Whichever wallet option you use, you'll need to manage both a public and private key. Your public key acts like a digital address and is used to identify you when others send you crypto assets, while your private key is used to sign transactions and secure your assets.
Pros and Cons of Custody Wallets
As mentioned above, custodial wallets are managed by a third party (such as a cryptocurrency exchange) and usually give you easier access to the custody but limited control over the wallet. There are several other pros and cons to consider:
If you're new to crypto or prefer a convenient storage option, custodial wallets are a great place to start – they are managed by a third party, freeing you from the responsibility of both selecting and continually monitoring your crypto wallet.
Additionally, if you lose your wallet password, it can usually be reset without any issues (losing the password for a non-custodial wallet could lead to significant financial losses depending on the amount of cryptocurrency contained in the wallet).
Several of the best cryptocurrency exchanges, including Coinbase, Binance, and Gemini, offer their own custodial wallets.
Custody Wallet Alternatives
If you don't want to go the managed route, there are two other options you can use to protect your assets.
When it comes to crypto and bankruptcy, custodial wallets aren't an issue and can be a great way to successfully onboard newbies in a field that traditionally requires a high level of technical expertise, Saponaro added.
“The problem is the same as with all custodial finance: you have access, but you inevitably lose control,” he explains.

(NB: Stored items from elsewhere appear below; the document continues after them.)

-- ==== Sys2Proof/Certificates/Slice0/Obligations.lean ====
section
/-! DEFINITION. The statements for the provers. Each takes its clauses from the numbered rules that its docstring names; a clause that rests on
a choice of the model names the log entry. -/

open Sys2Proof Sys2Proof.Machine

/-- A step runs the front of the queue. The queue is the model's own (log entry 129). -/
def Obligations.FrontCommandRuns : Prop :=
  ∀ (c : Instr) (rest : List Instr) (s : State), step { s with pending := c :: rest } = exec c { s with pending := rest }

/-- Every command has an effect in every state; with none waiting the block idles, the model's choice (log entry 23). -/
def Obligations.EveryCommandAnswers : Prop :=
  (∀ (c : Instr) (s : State), (∀ d a z v, c ≠ .registerWrite d a z v) → (∀ d a z, c ≠ .lowWordLatchRead d a z) → ∃ t, exec c s = .next t) ∧
  (∀ s : State, s.pending = [] → step s = .next (idle s)) ∧
  (∀ s : State, standbyReady s = false → s.keeper.run = none → s.boot.due = 0 → s.power.ponrDue = none → idle s = clocks 1 s)

/-- R22-R25, R38-R41: what a write of a register with no special effect does, and which accesses are discarded. -/
def Obligations.RegisterWriteAccessCodes : Prop :=
  (∀ (addr v : Word) (s : State), inStoreWindow addr = false → inRadioBlocks addr = true →
    twinOf (canonRadio addr) = none → (radioDesc (canonRadio addr)).rwg = 0 → unitAt (canonRadio addr) = none →
    specialWrite (canonRadio addr) v s = none →
    Completes (.registerWrite .radio addr .b4 v) s fun t =>
      onlyRegs [canonRadio addr] s t ∧
      ∀ i, i < 32 → bitOf (rd t (canonRadio addr)) i =
        if ((radioDesc (canonRadio addr)).rw ||| (radioDesc (canonRadio addr)).wo).testBit i then bitOf v i
        else if (radioDesc (canonRadio addr)).w1c.testBit i then bitOf (rd s (canonRadio addr)) i && !(bitOf v i && bitOf (rdWas s (canonRadio addr)) i)
        else bitOf (rd s (canonRadio addr)) i) ∧
  (∀ (addr v : Word) (size : AccSize) (s : State), inRadioBlocks addr = true → size ≠ .b4 →
    exec (.registerWrite .radio addr size v) s = .next s) ∧
  (∀ (addr v : Word) (size : AccSize) (s : State), inStoreWindow addr = true → exec (.registerWrite .radio addr size v) s = .next s) ∧
  (∀ (addr v : Word) (size : AccSize) (s : State), inStoreWindow addr = false → inRadioBlocks addr = false →
    exec (.registerWrite .radio addr size v) s = .fault (.noSuchAddress addr)) ∧
  (∀ (addr v : Word) (size : AccSize) (off : Nat) (s : State), addr.toNat < 0x80000 → hostRuns s = true →
    hostTarget addr = .register off → size ≠ .b4 → exec (.registerWrite .host addr size v) s = .next s) ∧
  (∀ (v : Word) (s : State), hostRuns s = true →
    Completes (.registerWrite .host 0x1C .b4 v) s fun t => onlyHregs [0x1C] s t ∧ hrd t 0x1C = v) ∧
  (∀ (addr v : Word) (off : Nat) (s : State), addr.toNat < 0x80000 → hostRuns s = true → hostTarget addr = .register off → hostTwinOf off = none → (hostDesc off).rwg = 0 →
    off ∉ [0x3000, 0x3014, 0x5000, 0x5004, 0x500C, 0x5014, 0x5018, 0x501C, 0x5028, 0x6008] → off < 0x3040 ∨ 0x30C0 ≤ off → off < 0x4000 ∨ 0x4200 ≤ off →
    Completes (.registerWrite .host addr .b4 v) s fun t => onlyHregs [off] s t ∧ ∀ i, i < 32 → bitOf (hrd t off) i =
      if ((hostDesc off).rw ||| (hostDesc off).wo).testBit i then bitOf v i
      else if (hostDesc off).w1c.testBit i then bitOf (hrd s off) i && !(bitOf v i && bitOf (hrdWas s off) i) else bitOf (hrd s off) i) ∧
  (∀ (addr v : Word) (size : AccSize) (s : State), 0x400000 ≤ addr.toNat →
    exec (.registerWrite .host addr size v) s = .fault (.noSuchAddress addr))

/-- R30: the shadow write and the procedure at a boundary, over the shared operation that every unit of R27 runs. -/
def Obligations.BufferedApplyProcedure : Prop :=
  (∀ (addr v : Word) (u : ApplyUnit) (s : State), unitAt (canonRadio addr) = some u → (radioDesc (canonRadio addr)).rwb ≠ 0 →
    Completes (.shadowWrite addr v) s fun t =>
      getB t (unitRange u).1 8 = true ∧ (∀ o, o ≠ (unitRange u).1 → rd t o = rd s o) ∧
      tabGet (fun _ => none) t.shadow (canonRadio addr) =
        some ((rd s (canonRadio addr) &&& ~~~(BitVec.ofNat 32 (radioDesc (canonRadio addr)).rwb)) |||
          (v &&& BitVec.ofNat 32 (radioDesc (canonRadio addr)).rwb)) ∧
      (∀ o, o ≠ canonRadio addr → tabGet (fun _ => none) t.shadow o = tabGet (fun _ => none) s.shadow o) ∧
      { t with reg := s.reg, shadow := s.shadow } = s) ∧
  (∀ (a lo hi src blk : Nat) (check : State → Nat) (after : State → State) (s : State),
    s.shadowWf = true → (radioDesc a).rwb = 0 → applyPending s a = true → applyHeld s a = false → check s = 0 →
    ∃ t, applyRun a lo hi src blk check after s = after t ∧
      (∀ o, o ≠ a → rd t o = if lo ≤ o ∧ o < hi then rdShadow s o else rd s o) ∧
      getF t a 31 16 = (getF s a 31 16 + 1) % 65536 ∧ applyPending t a = false ∧ applyHeld t a = false ∧
      (∀ o, shadowed t o = (shadowed s o && !(decide (lo ≤ o) && decide (o < hi))))) ∧
  (∀ (a lo hi src blk : Nat) (check : State → Nat) (after : State → State) (s : State),
    applyPending s a = true → applyHeld s a = false → check s ≠ 0 → a ≠ 0xC0020 → a ≠ 0xC0024 →
    (∀ o, o ≠ a → o ≠ 0xC0020 → o ≠ 0xC0024 → rd (applyRun a lo hi src blk check after s) o = rd s o) ∧
      getF (applyRun a lo hi src blk check after s) a 15 12 = check s % 16 ∧
      getB (applyRun a lo hi src blk check after s) a 9 = true ∧
      applyPending (applyRun a lo hi src blk check after s) a = false ∧
      getF (applyRun a lo hi src blk check after s) a 31 16 = getF s a 31 16 ∧
      (∀ o, lo ≤ o → o < hi → shadowed (applyRun a lo hi src blk check after s) o = false)) ∧
  (∀ (a lo hi src blk : Nat) (check : State → Nat) (after : State → State) (s : State),
    (applyPending s a && !applyHeld s a) = false → applyRun a lo hi src blk check after s = s)

/-- R27, R29, R31: the apply register of each unit, and its boundary. -/
def Obligations.ApplyRegisterAndBoundaries : Prop :=
  (∀ (u : ApplyUnit) (h : Bool) (s : State), Completes (.applyHoldWrite u h) s fun t =>
    onlyRegs [(unitRange u).1] s t ∧ rd t (unitRange u).1 = withBit (rd s (unitRange u).1) 0 h) ∧
  (∀ (u : ApplyUnit) (s : State), Completes (.applyDiscard u) s fun t =>
    { t with reg := s.reg, shadow := s.shadow } = s ∧ (∀ o, o ≠ (unitRange u).1 → rd t o = rd s o) ∧
    rd t (unitRange u).1 = withBit (rd s (unitRange u).1) 8 false ∧
    ∀ o, shadowed t o = (shadowed s o && !(decide ((unitRange u).2.1 ≤ o) && decide (o < (unitRange u).2.2)))) ∧
  (∀ (n : Fin 64) (s : State), s.keeper.pend = [] →
    exec (.applyBoundary (.chan n)) s = .next
      (if slotState s n.val 0 = 0 ∧ slotState s n.val 1 = 0 then
        applyRun (chBase n.val) (chBase n.val) (chBase n.val + 0x400) 190 5 (chanCheck n.val) (chanApplied n.val) s
      else s)) ∧
  (∀ (n : Fin 2) (s : State), s.keeper.pend = [] →
    exec (.applyBoundary (.tx n)) s = .next
      (if inBurst s n.val = false then
        applyRun (txBase n.val) (txBase n.val) (txBase n.val + 0x4000) (186 + n.val) 6 (txCheck n.val)
          (fun s => setTx n.val { getTx s n.val with rampLen := [], passes := [], probes := [] } s) s
      else s)) ∧
  (∀ (n : Fin 8) (s : State), s.keeper.pend = [] → lampPeriodic s n.val = false → (getLamp s n.val).pulseEnd = none →
    exec (.applyBoundary (.lamp n)) s = .next
      (applyRun (lampBase n.val) (lampBase n.val) (lampBase n.val + 0x40) (178 + n.val) 2 (lampCheck n.val) (lampArm n.val (nowNs s)) s)) ∧
  (∀ (n : Fin 128) (s : State), s.keeper.pend = [] → opState s n.val = 2 ∨ opState s n.val = 3 →
    exec (.applyBoundary (.op n)) s = .next (settle s)) ∧
  (∀ (u : ApplyUnit) (s : State), s.keeper.pend = [] → s.shadowWf = true →
    let a := (unitRange u).1
    let ran := fun (t : State) => applyPending t a = false ∧ getF t a 31 16 = (getF s a 31 16 + 1) % 65536 ∧
      ∀ o, (radioDesc o).rwb ≠ 0 → (unitRange u).2.1 ≤ o → o < (unitRange u).2.2 → rd t o &&& BitVec.ofNat 32 (radioDesc o).rwb = rdShadow s o &&& BitVec.ofNat 32 (radioDesc o).rwb ∧ shadowed t o = false
    applyPending s a = true → applyHeld s a = false →
    (∀ n, u = .chan n → slotState s n.val 0 = 0 → slotState s n.val 1 = 0 → chanCheck n.val s = 0 → Completes (.applyBoundary u) s ran) ∧
    (∀ n, u = .tx n → inBurst s n.val = false → txCheck n.val s = 0 → Completes (.applyBoundary u) s ran) ∧
    (∀ n, u = .lamp n → lampPeriodic s n.val = false → (getLamp s n.val).pulseEnd = none → lampCheck n.val s = 0 → Completes (.applyBoundary u) s ran) ∧
    (∀ n, u = .port n → portCheck n.val s = 0 → Completes (.applyBoundary u) s ran) ∧
    (∀ n, u = .op n → opState s n.val = 0 ∨ opState s n.val = 1 → requester s = false → s.ops = [] → opCheck n.val s = 0 → Completes (.applyBoundary u) s ran)) ∧
  (∀ s : State, s.shadowWf = true → s.keeper.pend = [] → applyPending s 0x20060 = true → applyHeld s 0x20060 = false → servoOn s = false →
    -rateMax ≤ (rdShadow s 0x20064).toInt → (rdShadow s 0x20064).toInt ≤ rateMax → s.ntb.slew = 0 → coreRuns s = true →
    Completes (.applyBoundary .rate) s fun t => rd t 0x20064 = rdShadow s 0x20064 ∧ t.ntb.freq = (rdShadow s 0x20064).toInt ∧ nextSecond s ≤ t.ntb.net ∧ applyPending t 0x20060 = false) ∧
  (∀ s : State, s.shadowWf = true → s.keeper.pend = [] → applyPending s 0x20040 = true → applyHeld s 0x20040 = false → coreRuns s = true → s.ntb.slew = 0 →
    fieldOf (rdShadow s 0x20044) 1 0 = 1 → fieldOf (rdShadow s 0x20050) 29 0 < 1000000000 → ntbState s ≠ 1 → getB s 0x20020 14 = true →
    Completes (.applyBoundary .step) s fun t => applyPending t 0x20040 = false ∧ t.ntb.stepReady = 1 ∧ rd t 0x20044 = 0 ∧ rd t 0x20048 = rdShadow s 0x20048 ∧
      rd t 0x2004C = rdShadow s 0x2004C ∧ getF t 0x20050 29 0 = fieldOf (rdShadow s 0x20050) 29 0) ∧
  (∀ (u : ApplyUnit) (s : State), s.keeper.pend = [] → (∀ n, u ≠ .op n) → (applyPending s (unitRange u).1 && !applyHeld s (unitRange u).1) = false →
    exec (.applyBoundary u) s = .next s)

/-- R33-R36: guarded pairs on both dies and the recording of a guard fault. -/
def Obligations.GuardedPairs : Prop :=
  (∀ (addr v : Word) (s : State), (radioDesc (canonRadio addr)).rwg ≠ 0 →
    (s.guard = none → exec (.guardedValueWrite .radio addr v) s = .next { s with guard := some (canonRadio addr, v), guardAge := s.age }) ∧
    (∀ p, s.guard = some p → guardInTimeR s = true → Completes (.guardedValueWrite .radio addr v) s (guardRecorded 4 (canonRadio addr) s)) ∧
    (∀ p, s.guard = some p → guardInTimeR s = false → Completes (.guardedValueWrite .radio addr v) s fun t =>
      t.guard = some (canonRadio addr, v) ∧ t.guardAge = s.age ∧ guardRecorded 2 p.1 s { t with guard := none })) ∧
  (∀ (addr v : Word) (s : State), (radioDesc (canonRadio addr)).rwg = 0 → exec (.guardedValueWrite .radio addr v) s = .next s) ∧
  (∀ (addr v : Word) (off : Nat) (s : State), hostTarget addr = .register off → (hostDesc off).rwg ≠ 0 → off < 0x8000 →
    (s.hguard = none → exec (.guardedValueWrite .host addr v) s = .next { s with hguard := some (off, v), hguardAge := s.age }) ∧
    (∀ p, s.hguard = some p → guardInTimeH s = true → Completes (.guardedValueWrite .host addr v) s (hostGuardRecorded 4 off s)) ∧
    (∀ p, s.hguard = some p → guardInTimeH s = false → Completes (.guardedValueWrite .host addr v) s fun t =>
      t.hguard = some (off, v) ∧ t.hguardAge = s.age ∧ hostGuardRecorded 2 (p.1 % 0x8000) s { t with hguard := none })) ∧
  (∀ (s : State), (s.guard = none → exec (.guardTimeout .radio) s = .next s) ∧
    (∀ off v, s.guard = some (off, v) →
      Completes (.guardTimeout .radio) s (guardRecorded 2 off (reachAge (s.guardAge + 513) s)))) ∧
  (∀ (s : State), (s.hguard = none → exec (.guardTimeout .host) s = .next s) ∧
    (∀ off v, s.hguard = some (off, v) →
      Completes (.guardTimeout .host) s (hostGuardRecorded 2 (off % 0x8000) (reachAge (s.hguardAge + 839) s)))) ∧
  (∀ (c : Instr) (own : Nat) (w : Word) (s : State),
    (c = .sysResetWrite w ∧ own = 0x40) ∨ (c = .pwrStateRequest w ∧ own = 0x10040) ∨ (c = .cphKeyInval w ∧ own = 0x90040) ∨
      (∃ p : Fin 2, c = .mrPortDisable p w ∧ own = 0xA0040 + 0x8000 * p.val) ∨ (c = .kprWdtCfg w ∧ own = 0xC0040) →
    (s.guard = none → Completes c s (guardRecorded 3 own s)) ∧
    (∀ off v, s.guard = some (off, v) → guardInTimeR s = true → ¬ (off = own ∧ w = ~~~v) → Completes c s (guardRecorded 1 off s)))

Sapanaro highlighted two options.
1. Decentralized Management
This non-custodial option allows you to store your crypto assets in a “hot wallet” or a “cold wallet”: Hot wallets are essentially online software, while cold wallets allow you to protect your assets through hardware and offline devices.
2. Decentralized Wallets
According to Saponaro, these wallets are self-custodial, giving control to the user: “Decentralized wallets like DiviWallet (sometimes called DeFi wallets) offer similar services to custodial solutions, but do not have access to users' keys.”
Examples of non-custodial crypto wallets include MetaMask, Exodus, Trust Wallet, and Wasabi Wallet.
Conclusion regarding cryptocurrency exchange bankruptcies
Cryptocurrency held through exchanges or investment platforms may not be protected in the event of bankruptcy: these assets would first be used to cover legal costs and creditor liabilities, extending the time it takes for customers to receive repayment (although repayment is not guaranteed).
If you want more control over your cryptocurrencies, there are many different types of storage options available to you, including decentralized storage and DeFi wallets. And even if an exchange only offers a custodial wallet, you can still transfer your assets to an external wallet if needed.
The method that works best for you will ultimately depend on how much control you want over your assets.